Pensar bien, y ser más feliz

2012-06-20 14:26:09 +0000

Imagina por un momento que llevas unos días intentando localizar a un amigo.

Supón que no te contesta los mails, y no responde al teléfono, ni Whatsapp, ni SMS. Vuestros amigos comunes tampoco saben nada de él, y no publica actualizaciones en Twitter ni en Facebook.

Lo normal es que empezaras a preocuparte un poco por si está bien, y conforme pasaran los días tu preocupación por su paradero o estado de salud fuera aumentando.

Sin embargo, cuando un cliente o proveedor no contesta al mail o al teléfono no nos preguntamos cómo estará. Directamente pensamos que es un hijoputa una mala persona que nos está esquivando.

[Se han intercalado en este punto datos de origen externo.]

-- ==== Sys2Proof/Syntax.lean ====
section
/-! DEFINITION. The commands of the block, one constructor per row of spec/opcode_table.json
(spec/30_encoding.md R97). The four ENC rows share one opcode; `J.format` selects the row (R97, R100), so an ENC
operand is the whole 32-bit payload, whose must-be-zero bits are checked when the command executes (R100, R171). -/

namespace Sys2Proof

inductive Instr where
  /-- CFG: configure a job (R121). -/
  | cfg (d : CfgFields)
  /-- SCAN: show one source pixel to the alpha-only detector (R141). -/
  | scan (p : Pixel)
  /-- FRM: start a frame (R142). -/
  | frm (src : SrcMode)
  /-- PIX: normalise one source pixel and encode it (R145). -/
  | pix (p : Pixel)
  /-- ENC.B: encode one canonical Binary pixel (R171, R172). -/
  | encB (payload : BitVec 32)
  /-- ENC.G: encode one canonical Grayscale pixel (R171, R184). -/
  | encG (payload : BitVec 32)
  /-- ENC.565: encode one canonical RGB565 pixel (R171, R190). -/
  | enc565 (payload : BitVec 32)
  /-- ENC.RGB: encode one canonical RGB pixel (R171, R200). -/
  | encRGB (payload : BitVec 32)
  /-- EOR: end of row (R174). -/
  | eor
  /-- ABT: the raster source failed (R131). The 2-bit cause 3 is an illegal word (R102). -/
  | abt (cause : BitVec 2)
  /-- RST: reset (R130). -/
  | rst
deriving DecidableEq, Repr

end Sys2Proof
end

Si vemos un nuevo diseño en una web que no nos convence, el diseñador es un inútil.

Si leemos algo con lo que no estamos de acuerdo, quien lo dice es un cretino.

Si alguien pregunta algo mínimamente ofensivo es porque es un troll buscando pelea.

¿Por qué tenemos la mala costumbre de pensar siempre lo peor en situaciones del ámbito profesional?

Llevo unos días dándole vueltas al tema, y aún sin haber descubierto por qué esto es así he decidido dedicar un poco de esfuerzo a pensar bien por defecto, y a ser un poco más crítico con las conclusiones que saco de las cosas que veo, leo o escucho.

Así he descubierto cosas como que menos del 40% de los hogares ingleses tienen contador de agua, que un gestaltingenieur no es lo mismo que un coding designer, que hay quien valora más el humor que la precisión científica, y que te puedes gastar 100.000 euros en un libro.

Y sobre todo, creo que vivo más tranquilo y más feliz.